**What is required:**
From the records below, transcribe exactly the lines that begin at the line with "m).link = s.link := rfl" and end at the line with "n).print = s.print := rfl", both included.

[Source data]
----------

-- ==== Sys2Proof/Laws/State.lean ====
section
/-! SUPPORT. One lemma for each field of State after each update the model names, each true by definition, so that no later proof
unfolds an update; then what a table entry reads after an entry was replaced. -/

namespace Sys2Proof.Machine

variable (s : State)

/-! ### setMem -/

@[simp] theorem State.setMem_power (m : Memory) : (s.setMem m).power = s.power := rfl
@[simp] theorem State.setMem_nrst (m : Memory) : (s.setMem m).nrst = s.nrst := rfl
@[simp] theorem State.setMem_dev (m : Memory) : (s.setMem m).dev = s.dev := rfl
@[simp] theorem State.setMem_faults (m : Memory) : (s.setMem m).faults = s.faults := rfl
@[simp] theorem State.setMem_stored (m : Memory) : (s.setMem m).stored = s.stored := rfl
@[simp] theorem State.setMem_accounts (m : Memory) : (s.setMem m).accounts = s.accounts := rfl
@[simp] theorem State.setMem_zeroCaptured (m : Memory) : (s.setMem m).zeroCaptured = s.zeroCaptured := rfl
@[simp] theorem State.setMem_sessions (m : Memory) : (s.setMem m).sessions = s.sessions := rfl
@[simp] theorem State.setMem_jobs (m : Memory) : (s.setMem m).jobs = s.jobs := rfl
@[simp] theorem State.setMem_hold (m : Memory) : (s.setMem m).hold = s.hold := rfl
@[simp] theorem State.setMem_print (m : Memory) : (s.setMem m).print = s.print := rfl
@[simp] theorem State.setMem_engineOut (m : Memory) : (s.setMem m).engineOut = s.engineOut := rfl
@[simp] theorem State.setMem_scan (m : Memory) : (s.setMem m).scan = s.scan := rfl
@[simp] theorem State.setMem_core (m : Memory) : (s.setMem m).core = s.core := rfl
@[simp] theorem State.setMem_slots (m : Memory) : (s.setMem m).slots = s.slots := rfl
@[simp] theorem State.setMem_draws (m : Memory) : (s.setMem m).draws = s.draws := rfl
@[simp] theorem State.setMem_carts (m : Memory) : (s.setMem m).carts = s.carts := rfl
@[simp] theorem State.setMem_link (m : Memory) : (s.setMem m).link = s.link := rfl
@[simp] theorem State.setMem_checkWait (m : Memory) : (s.setMem m).checkWait = s.checkWait := rfl
@[simp] theorem State.setMem_levels (m : Memory) : (s.setMem m).levels = s.levels := rfl
@[simp] theorem State.setMem_lanes (m : Memory) : (s.setMem m).lanes = s.lanes := rfl
@[simp] theorem State.setMem_notice (m : Memory) : (s.setMem m).notice = s.notice := rfl
@[simp] theorem State.setMem_enable (m : Memory) : (s.setMem m).enable = s.enable := rfl
@[simp] theorem State.setMem_readData (m : Memory) : (s.setMem m).readData = s.readData := rfl
@[simp] theorem State.setMem_mem (m : Memory) : (s.setMem m).mem = m := rfl
@[simp] theorem State.setMem_env (m : Memory) : (s.setMem m).env = s.env := rfl
@[simp] theorem State.setMem_shadow (m : Memory) : (s.setMem m).shadow = s.shadow := rfl
@[simp] theorem State.setMem_shadowMem (m : Memory) : (s.setMem m).shadowMem = s.shadowMem := rfl
@[simp] theorem State.setMem_afterWrites (m : Memory) : (s.setMem m).afterWrites = s.afterWrites := rfl
@[simp] theorem State.setMem_pending (m : Memory) : (s.setMem m).pending = s.pending := rfl

/-! ### leaveService -/

@[simp] theorem State.leaveService_power (n : Fin 4) : (s.leaveService n).power = s.power := rfl
@[simp] theorem State.leaveService_nrst (n : Fin 4) : (s.leaveService n).nrst = s.nrst := rfl
@[simp] theorem State.leaveService_dev (n : Fin 4) : (s.leaveService n).dev = s.dev := rfl
@[simp] theorem State.leaveService_faults (n : Fin 4) : (s.leaveService n).faults = s.faults := rfl
@[simp] theorem State.leaveService_stored (n : Fin 4) : (s.leaveService n).stored = s.stored := rfl
@[simp] theorem State.leaveService_accounts (n : Fin 4) : (s.leaveService n).accounts = s.accounts := rfl
@[simp] theorem State.leaveService_zeroCaptured (n : Fin 4) : (s.leaveService n).zeroCaptured = s.zeroCaptured := rfl
@[simp] theorem State.leaveService_sessions (n : Fin 4) : (s.leaveService n).sessions = s.sessions := rfl
@[simp] theorem State.leaveService_jobs (n : Fin 4) : (s.leaveService n).jobs = s.jobs := rfl
@[simp] theorem State.leaveService_hold (n : Fin 4) : (s.leaveService n).hold = s.hold := rfl
@[simp] theorem State.leaveService_print (n : Fin 4) : (s.leaveService n).print = s.print := rfl
@[simp] theorem State.leaveService_engineOut (n : Fin 4) : (s.leaveService n).engineOut = s.engineOut := rfl
@[simp] theorem State.leaveService_scan (n : Fin 4) : (s.leaveService n).scan = s.scan := rfl
@[simp] theorem State.leaveService_core (n : Fin 4) : (s.leaveService n).core = s.core := rfl
@[simp] theorem State.leaveService_slots (n : Fin 4) : (s.leaveService n).slots = s.slots := rfl
@[simp] theorem State.leaveService_draws (n : Fin 4) : (s.leaveService n).draws = s.draws := rfl
@[simp] theorem State.leaveService_carts (n : Fin 4) : (s.leaveService n).carts = s.carts := rfl
@[simp] theorem State.leaveService_link (n : Fin 4) : (s.leaveService n).link = s.link := rfl
@[simp] theorem State.leaveService_checkWait (n : Fin 4) : (s.leaveService n).checkWait = s.checkWait := rfl
@[simp] theorem State.leaveService_levels (n : Fin 4) : (s.leaveService n).levels = s.levels := rfl
@[simp] theorem State.leaveService_notice (n : Fin 4) : (s.leaveService n).notice = s.notice := rfl
@[simp] theorem State.leaveService_enable (n : Fin 4) : (s.leaveService n).enable = s.enable := rfl
@[simp] theorem State.leaveService_readData (n : Fin 4) : (s.leaveService n).readData = s.readData := rfl
@[simp] theorem State.leaveService_mem (n : Fin 4) : (s.leaveService n).mem = s.mem := rfl
@[simp] theorem State.leaveService_env (n : Fin 4) : (s.leaveService n).env = s.env := rfl
@[simp] theorem State.leaveService_shadow (n : Fin 4) : (s.leaveService n).shadow = s.shadow := rfl
@[simp] theorem State.leaveService_shadowMem (n : Fin 4) : (s.leaveService n).shadowMem = s.shadowMem := rfl
@[simp] theorem State.leaveService_afterWrites (n : Fin 4) : (s.leaveService n).afterWrites = s.afterWrites := rfl
@[simp] theorem State.leaveService_pending (n : Fin 4) : (s.leaveService n).pending = s.pending := rfl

----------

**Solution to this exercise:**
@[simp] theorem State.setMem_link (m : Memory) : (s.setMem m).link = s.link := rfl
@[simp] theorem State.setMem_checkWait (m : Memory) : (s.setMem m).checkWait = s.checkWait := rfl
@[simp] theorem State.setMem_levels (m : Memory) : (s.setMem m).levels = s.levels := rfl
@[simp] theorem State.setMem_lanes (m : Memory) : (s.setMem m).lanes = s.lanes := rfl
@[simp] theorem State.setMem_notice (m : Memory) : (s.setMem m).notice = s.notice := rfl
@[simp] theorem State.setMem_enable (m : Memory) : (s.setMem m).enable = s.enable := rfl
@[simp] theorem State.setMem_readData (m : Memory) : (s.setMem m).readData = s.readData := rfl
@[simp] theorem State.setMem_mem (m : Memory) : (s.setMem m).mem = m := rfl
@[simp] theorem State.setMem_env (m : Memory) : (s.setMem m).env = s.env := rfl
@[simp] theorem State.setMem_shadow (m : Memory) : (s.setMem m).shadow = s.shadow := rfl
@[simp] theorem State.setMem_shadowMem (m : Memory) : (s.setMem m).shadowMem = s.shadowMem := rfl
@[simp] theorem State.setMem_afterWrites (m : Memory) : (s.setMem m).afterWrites = s.afterWrites := rfl
@[simp] theorem State.setMem_pending (m : Memory) : (s.setMem m).pending = s.pending := rfl

/-! ### leaveService -/

@[simp] theorem State.leaveService_power (n : Fin 4) : (s.leaveService n).power = s.power := rfl
@[simp] theorem State.leaveService_nrst (n : Fin 4) : (s.leaveService n).nrst = s.nrst := rfl
@[simp] theorem State.leaveService_dev (n : Fin 4) : (s.leaveService n).dev = s.dev := rfl
@[simp] theorem State.leaveService_faults (n : Fin 4) : (s.leaveService n).faults = s.faults := rfl
@[simp] theorem State.leaveService_stored (n : Fin 4) : (s.leaveService n).stored = s.stored := rfl
@[simp] theorem State.leaveService_accounts (n : Fin 4) : (s.leaveService n).accounts = s.accounts := rfl
@[simp] theorem State.leaveService_zeroCaptured (n : Fin 4) : (s.leaveService n).zeroCaptured = s.zeroCaptured := rfl
@[simp] theorem State.leaveService_sessions (n : Fin 4) : (s.leaveService n).sessions = s.sessions := rfl
@[simp] theorem State.leaveService_jobs (n : Fin 4) : (s.leaveService n).jobs = s.jobs := rfl
@[simp] theorem State.leaveService_hold (n : Fin 4) : (s.leaveService n).hold = s.hold := rfl
@[simp] theorem State.leaveService_print (n : Fin 4) : (s.leaveService n).print = s.print := rfl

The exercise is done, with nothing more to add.